**WORK REQUIRED:**
Would you please copy the part of the material below that opens with the line containing "def COOL_CONS_CFG.BUS (n" and closes with the line containing "def TW_CFG.ATTN (n"? Copy it exactly, and only it.
——
-- ==== Sys2Proof/Syntax.lean ====
section
/-! DEFINITION. The commands of the T8: one constructor of Instr per row of the spec's table of operations and events,
with the operand types they use. A command is what the outside world does to the block (a register write, a message, a
pin event) or a timed event of the block that the environment reports (log entries 2 and 3). -/

namespace Sys2Proof

/-- Who makes an access (R21, R445). -/
inductive Initiator where
  | core (c : Fin 4)
  | keeper (k : Fin 2)
  | debug
  | infuser
  | security
  | session
  | hint
  | telemetry
deriving DecidableEq, Repr

/-- What the FEC of a NET port has met since the frame before (R362): codewords that it corrected, and that it could not. -/
structure FecCount where
  corrected : BitVec 16 := 0
  uncorrectable : BitVec 16 := 0
deriving DecidableEq, Repr

/-- What an atomic operation of a core does with the old value and its operand (R396, R397). -/
inductive Amo where
  | swap | add | xor | and | or | min | max | minu | maxu
deriving DecidableEq, Repr

/-- A register or memory access: a read or a write of `size` bytes at an address, or an atomic operation, which is a write; `uncorr` says that an LPDDR5X read meets an
error that link ECC or check bits cannot correct, and `corr` how many words they correct (R140, R219). -/
structure BusReq where
  write : Bool
  addr : Nat
  size : Nat
  data : Nat
  uncorr : Bool
  corr : Nat
  amo : Option Amo := none
deriving DecidableEq, Repr

/-- What check-bit errors a Bridge message met on its way (R31): beats corrected, and how often the message was rejected
with an uncorrectable beat before it got through. -/
structure Beats where
  corrected : Nat := 0
  rejected : Nat := 0
deriving DecidableEq, Repr

/-- How a two-wire controller transaction ends on the wire (R319, R320): the bytes received, the count byte of a block read
and the PEC byte among them, or what broke it off, with the bytes received before that. -/
inductive TwEnd where
  | completed (rx : List Byte)
  | addrNack
  | dataNack
  | arbLost (byte bit : Nat) (rx : List Byte := [])
  | busErr (rx : List Byte := [])
deriving DecidableEq, Repr

/-- What a tach input saw in the 10 ms before an update (R289): the interval in ns that each falling edge ended, in order,
and the time in ns since the last of them. -/
structure TachIn where
  edges : List Nat
  age : Nat
deriving DecidableEq, Repr

/-- The checks of the clock monitor (R74). -/
inductive ClkCheck where
  | h | i | c
deriving DecidableEq, Repr

/-- What check-bit errors the Infuser meets on its reads (R140): words corrected, and whether a word was uncorrectable. -/
structure Ecc where
  corrected : Nat := 0
  uncorr : Bool := false
deriving DecidableEq, Repr

/-- A record (R414, R415). `num` is its record number, which its ring slot stands for; the CRC is computed from the
rest. -/
structure Rec where
  num : Nat
  code : Nat
  src : Nat
  flags : Nat
  count : Nat
  ts : Nat
  parent : Nat
  payload : BitVec 320
deriving DecidableEq, Repr

/-- A floor's entry in a copy of the NVM journal: image type less 1, value, sequence number, and whether its MAC verifies under this
unit's floor key (R373). -/
structure FloorEntry where
  type : Fin 4
  value : BitVec 32
  seq : Nat
  mac : Bool
deriving DecidableEq, Repr

/-- A copy of the NVM journal (R118, R119, R374): the active bank, its next sequence number, its entries as (kind, key, length), the
entries in it that were cut off, what the committed entries hold, of Sillage records with the SIL_BOOT of their entry (R427), and the
newest entry of each floor. -/
structure Journal where
  bankNo : Fin 2
  seq : Nat
  bank : List (Nat × Nat × Nat)
  cut : List (Nat × Nat)
  kept : List (Nat × Rec)
  regs : List (Nat × Nat)
  blobs : List (Nat × Nat × List Byte)
  floors : List FloorEntry
deriving DecidableEq, Repr

/-- What a unit holds that was programmed from outside before power came on (R56, R59, R368, R369, R374, R388): the images in the flash,
by place, the register fields, the owner-key digests and the seed of the key derivation in OTP (R365), and the NVM journal where a copy of
the whole flash was written. -/
structure Placed where
  flash : List (Nat × List Byte)
  otp : List (Nat × Nat)
  digests : List (Nat × List Byte)
  journal : Option Journal
  seed : List Byte := []
deriving DecidableEq, Repr

/-- What a cold POR finds (R53, R97, R117, R244, R365, R378, R399): the THERM_CRIT strap, the TD inputs that are absent, whether the
marker cell on VIN_AO held its charge, the presence jumper, whether the PUF is reconstructed, the Accord slots whose flash
changes between the two passes, flash and OTP contents where they have been programmed from outside, VIN_AO in mV, and the AIN codes and
the levels at PWRGD0 to PWRGD63 that stand when the Accord is applied; and TEST_MODE, which holds the T8 in cold POR while it is high (R433). -/
structure BootIn where
  strap : Fin 8
  tdAbsent : Fin 16
  marker : Bool
  jumper : Bool
  puf : Bool
  mismatch : List (Fin 2)
  placed : Option Placed
  vin : Fin 4096
  ain : List (Fin 4096)
  pwrgd : BitVec 64
  testMode : Bool := false
deriving DecidableEq, Repr

/-- What a core's mcause, mepc and mtval hold (R407, R408). -/
structure Csrs where
  mcause : BitVec 64
  mepc : BitVec 64
  mtval : BitVec 64
deriving DecidableEq, Repr
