-- ==== Sys2Proof/Machine/Flags.lean ====
section
/-! DEFINITION. Status and counter arithmetic shared by every unit: counters that saturate at the top of their field,
and the comparison of a field's held and written value that R12 asks for. -/

namespace Sys2Proof.Machine

/-- The largest value of a w-bit field. -/
def fieldMax (w : Nat) : Nat := 2 ^ w - 1

/-- A w-bit counter after k more counts: it saturates at its largest value. -/
def satCount (w held k : Nat) : Nat := min (fieldMax w) (held + k)

/-- The bits of a held w-bit status field after a write: W1C clears the bits written 1 (R11). -/
def w1cClear (w held written : Nat) : Nat := maskOf w (fun i => bitOf held i && !bitOf written i)

/-- The bits of a held w-bit field after a write: W1S sets the bits written 1 (R11). -/
def w1sSet (w held written : Nat) : Nat := maskOf w (fun i => bitOf held i || bitOf written i)

end Sys2Proof.Machine
end

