-- COOL_CONSc_CFG — 0xC00 + 16c + 0x0 — Consumable slot (R312)
def COOL_CONS_CFG.CLASS (n : Nat) : Fld := ⟨0x20040C00 + n * 0x10, 0, 2, .rwa, 0x0, .k⟩
def COOL_CONS_CFG.BUS (n : Nat) : Fld := ⟨0x20040C00 + n * 0x10, 2, 4, .rwa, 0x0, .k⟩
def COOL_CONS_CFG.ADDR (n : Nat) : Fld := ⟨0x20040C00 + n * 0x10, 6, 7, .rwa, 0x0, .k⟩
def COOL_CONS_CFG.REFUSE (n : Nat) : Fld := ⟨0x20040C00 + n * 0x10, 13, 1, .rwa, 0x0, .k⟩
def COOL_CONS_CFG.WARN (n : Nat) : Fld := ⟨0x20040C00 + n * 0x10, 16, 16, .rwa, 0x0, .k⟩

-- COOL_CONSc_LINK — +0x4 — Consumable links (R312)
def COOL_CONS_LINK.FANS (n : Nat) : Fld := ⟨0x20040C04 + n * 0x10, 0, 24, .rwa, 0x0, .k⟩
def COOL_CONS_LINK.PUMPS (n : Nat) : Fld := ⟨0x20040C04 + n * 0x10, 24, 6, .rwa, 0x0, .k⟩

-- COOL_CONSc_STS — +0x8 — Consumable status (R312)
def COOL_CONS_STS.STATE (n : Nat) : Fld := ⟨0x20040C08 + n * 0x10, 0, 3, .ro, 0x0, .k⟩
def COOL_CONS_STS.REFUSED (n : Nat) : Fld := ⟨0x20040C08 + n * 0x10, 3, 1, .ro, 0x0, .k⟩
def COOL_CONS_STS.LOW (n : Nat) : Fld := ⟨0x20040C08 + n * 0x10, 4, 1, .ro, 0x0, .k⟩

-- COOL_CONSc_LIFE — +0xC — Consumable life (R312)
def COOL_CONS_LIFE.HOURS (n : Nat) : Fld := ⟨0x20040C0C + n * 0x10, 0, 24, .ro, 0x0, .p⟩

-- TWn_CFG — offset 0x000 — Port configuration (R336)
def TW_CFG.CTRL_EN (n : Nat) : Fld := ⟨0x20050000 + n * 0x1000, 0, 1, .rwa, 0x0, .k⟩
def TW_CFG.TGT_EN (n : Nat) : Fld := ⟨0x20050000 + n * 0x1000, 1, 1, .rwa, 0x0, .k⟩
def TW_CFG.SPEED (n : Nat) : Fld := ⟨0x20050000 + n * 0x1000, 2, 2, .rwa, 0x0, .k⟩
def TW_CFG.ARB_RETRY (n : Nat) : Fld := ⟨0x20050000 + n * 0x1000, 4, 3, .rwa, 0x3, .k⟩
def TW_CFG.ATTN (n : Nat) : Fld := ⟨0x20050000 + n * 0x1000, 8, 2, .rwa, 0x0, .k⟩
def TW_CFG.STUCK_POL (n : Nat) : Fld := ⟨0x20050000 + n * 0x1000, 10, 1, .rwa, 0x0, .k⟩
def TW_CFG.SEGPWR_USE (n : Nat) : Fld := ⟨0x20050000 + n * 0x1000, 11, 1, .rwa, 0x0, .k⟩
def TW_CFG.MAX_CYC (n : Nat) : Fld := ⟨0x20050000 + n * 0x1000, 12, 2, .rwa, 0x2, .k⟩
def TW_CFG.SEG_OFF (n : Nat) : Fld := ⟨0x20050000 + n * 0x1000, 16, 3, .rwa, 0x3, .k⟩
def TW_CFG.SEG_SETTLE (n : Nat) : Fld := ⟨0x20050000 + n * 0x1000, 20, 3, .rwa, 0x3, .k⟩
def TW_CFG.WAKE (n : Nat) : Fld := ⟨0x20050000 + n * 0x1000, 24, 1, .rwa, 0x0, .k⟩
def TW_CFG.HANDLER (n : Nat) : Fld := ⟨0x20050000 + n * 0x1000, 25, 1, .rwa, 0x0, .k⟩

-- TWn_TGT_ADDR — offset 0x004 — Target address list (R336)
def TW_TGT_ADDR.ADDR0 (n : Nat) : Fld := ⟨0x20050004 + n * 0x1000, 0, 7, .rwa, 0x0, .k⟩
def TW_TGT_ADDR.ADDR1 (n : Nat) : Fld := ⟨0x20050004 + n * 0x1000, 8, 7, .rwa, 0x0, .k⟩
def TW_TGT_ADDR.ADDR2 (n : Nat) : Fld := ⟨0x20050004 + n * 0x1000, 16, 7, .rwa, 0x0, .k⟩
def TW_TGT_ADDR.ADDR3 (n : Nat) : Fld := ⟨0x20050004 + n * 0x1000, 24, 7, .rwa, 0x0, .k⟩
def TW_TGT_ADDR.EN0 (n : Nat) : Fld := ⟨0x20050004 + n * 0x1000, 7, 1, .rwa, 0x0, .k⟩
def TW_TGT_ADDR.EN1 (n : Nat) : Fld := ⟨0x20050004 + n * 0x1000, 15, 1, .rwa, 0x0, .k⟩
def TW_TGT_ADDR.EN2 (n : Nat) : Fld := ⟨0x20050004 + n * 0x1000, 23, 1, .rwa, 0x0, .k⟩
def TW_TGT_ADDR.EN3 (n : Nat) : Fld := ⟨0x20050004 + n * 0x1000, 31, 1, .rwa, 0x0, .k⟩

-- TWn_TGT_MASK — offset 0x008 — Target address mask (R336)
def TW_TGT_MASK.ADDR (n : Nat) : Fld := ⟨0x20050008 + n * 0x1000, 0, 7, .rwa, 0x0, .k⟩
def TW_TGT_MASK.MASK (n : Nat) : Fld := ⟨0x20050008 + n * 0x1000, 8, 7, .rwa, 0x7F, .k⟩
def TW_TGT_MASK.MASK_MODE (n : Nat) : Fld := ⟨0x20050008 + n * 0x1000, 15, 1, .rwa, 0x0, .k⟩
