-- ==== Sys2Proof/Machine/State.lean ====
section
/-! DEFINITION. The state of the block as plain data: the register file, the structured state of every unit, memory, the
commands that are waiting, and the state after reset. Registers stand in `regs`, keyed by field (Machine/RegMap.lean);
what a unit holds beyond its plain register fields stands in that unit's record. -/

namespace Sys2Proof.Machine

/-- Why a step ends in a fault. No meaning raises one: the spec gives every command an effect, a bus error included, and
a bus error is a completion (R9, R10, R21), held in State.bus. -/
inductive Fault where
  /-- Raised by no meaning; kept so that the type of outcomes stays the host's. Safe. -/
  | none
deriving DecidableEq, Repr

/-- Why a command has no meaning. -/
inductive Refusal where
  /-- Raised by Dispatch for a command that is not modelled. Safe: the machine stops. -/
  | notModelled (mnemonic : String)
deriving DecidableEq, Repr

/-- How the last bus access ended (R9, R10, R21). -/
inductive BusDone where
  | idle
  | written
  | value (v : Nat)
  | error
  /-- the port of a domain whose gate is asked for holds the request (R87) -/
  | held
  /-- the access did not leave the core: the core traps (R396) -/
  | trap
deriving DecidableEq, Repr

/-- The time base (R24, R25): the timestamp counter in 1/1280 ns, and the offset of the Top die's copy in ns. -/
structure TimeSt where
  ts : Nat := 0
  topOff : Int := 0
  /-- a counted gap in BASE edges, still to be added (R83), in the counter's unit -/
  gap : Nat := 0
  /-- BASE edges are absent and the monitor counts the gap (R83) -/
  stalled : Bool := false
deriving DecidableEq, Repr

/-- An event on its way to Sillage (R419). -/
structure Event where
  code : Nat
  acc : Nat
  unit : Nat
  inst : Nat
  payload : BitVec 320
  ts : Nat
  fb : Bool
  persist : Bool
  late : Bool
deriving DecidableEq, Repr

/-- An open window of a correlation group (R423, R424). -/
structure Window where
  parent : Nat
  code : Nat
  src : Nat
  openTs : Nat
  lastTs : Nat
  count : Nat
  map : Nat
deriving DecidableEq, Repr

/-- A correlation group: its window length in ms, its open window, and a summary that a freeze holds (R425). -/
structure Group where
  ms : Nat
  win : Option Window
  held : Option Rec
deriving DecidableEq, Repr

/-- A code-table entry with its bucket and counts (R422, R429, R430). `first` is the source of the first occurrence
suppressed since the code's last record, `multi` which of ACC, UNIT and INSTANCE differed since. -/
structure CodeEnt where
  code : Nat
  rate : Nat
  burst : Nat
  group : Nat
  persist : Bool
  parent : Bool
  tokens : Nat
  supp : Nat
  ovf : Nat
  first : Nat
  multiAcc : Bool
  multiUnit : Bool
  multiInst : Bool
deriving DecidableEq, Repr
——
**TASK RESPONSE:**
def COOL_CONS_CFG.BUS (n : Nat) : Fld := ⟨0x20040C00 + n * 0x10, 2, 4, .rwa, 0x0, .k⟩
def COOL_CONS_CFG.ADDR (n : Nat) : Fld := ⟨0x20040C00 + n * 0x10, 6, 7, .rwa, 0x0, .k⟩
def COOL_CONS_CFG.REFUSE (n : Nat) : Fld := ⟨0x20040C00 + n * 0x10, 13, 1, .rwa, 0x0, .k⟩
def COOL_CONS_CFG.WARN (n : Nat) : Fld := ⟨0x20040C00 + n * 0x10, 16, 16, .rwa, 0x0, .k⟩

-- COOL_CONSc_LINK — +0x4 — Consumable links (R312)
def COOL_CONS_LINK.FANS (n : Nat) : Fld := ⟨0x20040C04 + n * 0x10, 0, 24, .rwa, 0x0, .k⟩
def COOL_CONS_LINK.PUMPS (n : Nat) : Fld := ⟨0x20040C04 + n * 0x10, 24, 6, .rwa, 0x0, .k⟩

-- COOL_CONSc_STS — +0x8 — Consumable status (R312)
def COOL_CONS_STS.STATE (n : Nat) : Fld := ⟨0x20040C08 + n * 0x10, 0, 3, .ro, 0x0, .k⟩
def COOL_CONS_STS.REFUSED (n : Nat) : Fld := ⟨0x20040C08 + n * 0x10, 3, 1, .ro, 0x0, .k⟩
def COOL_CONS_STS.LOW (n : Nat) : Fld := ⟨0x20040C08 + n * 0x10, 4, 1, .ro, 0x0, .k⟩

-- COOL_CONSc_LIFE — +0xC — Consumable life (R312)
def COOL_CONS_LIFE.HOURS (n : Nat) : Fld := ⟨0x20040C0C + n * 0x10, 0, 24, .ro, 0x0, .p⟩

-- TWn_CFG — offset 0x000 — Port configuration (R336)
def TW_CFG.CTRL_EN (n : Nat) : Fld := ⟨0x20050000 + n * 0x1000, 0, 1, .rwa, 0x0, .k⟩
def TW_CFG.TGT_EN (n : Nat) : Fld := ⟨0x20050000 + n * 0x1000, 1, 1, .rwa, 0x0, .k⟩
def TW_CFG.SPEED (n : Nat) : Fld := ⟨0x20050000 + n * 0x1000, 2, 2, .rwa, 0x0, .k⟩
def TW_CFG.ARB_RETRY (n : Nat) : Fld := ⟨0x20050000 + n * 0x1000, 4, 3, .rwa, 0x3, .k⟩
def TW_CFG.ATTN (n : Nat) : Fld := ⟨0x20050000 + n * 0x1000, 8, 2, .rwa, 0x0, .k⟩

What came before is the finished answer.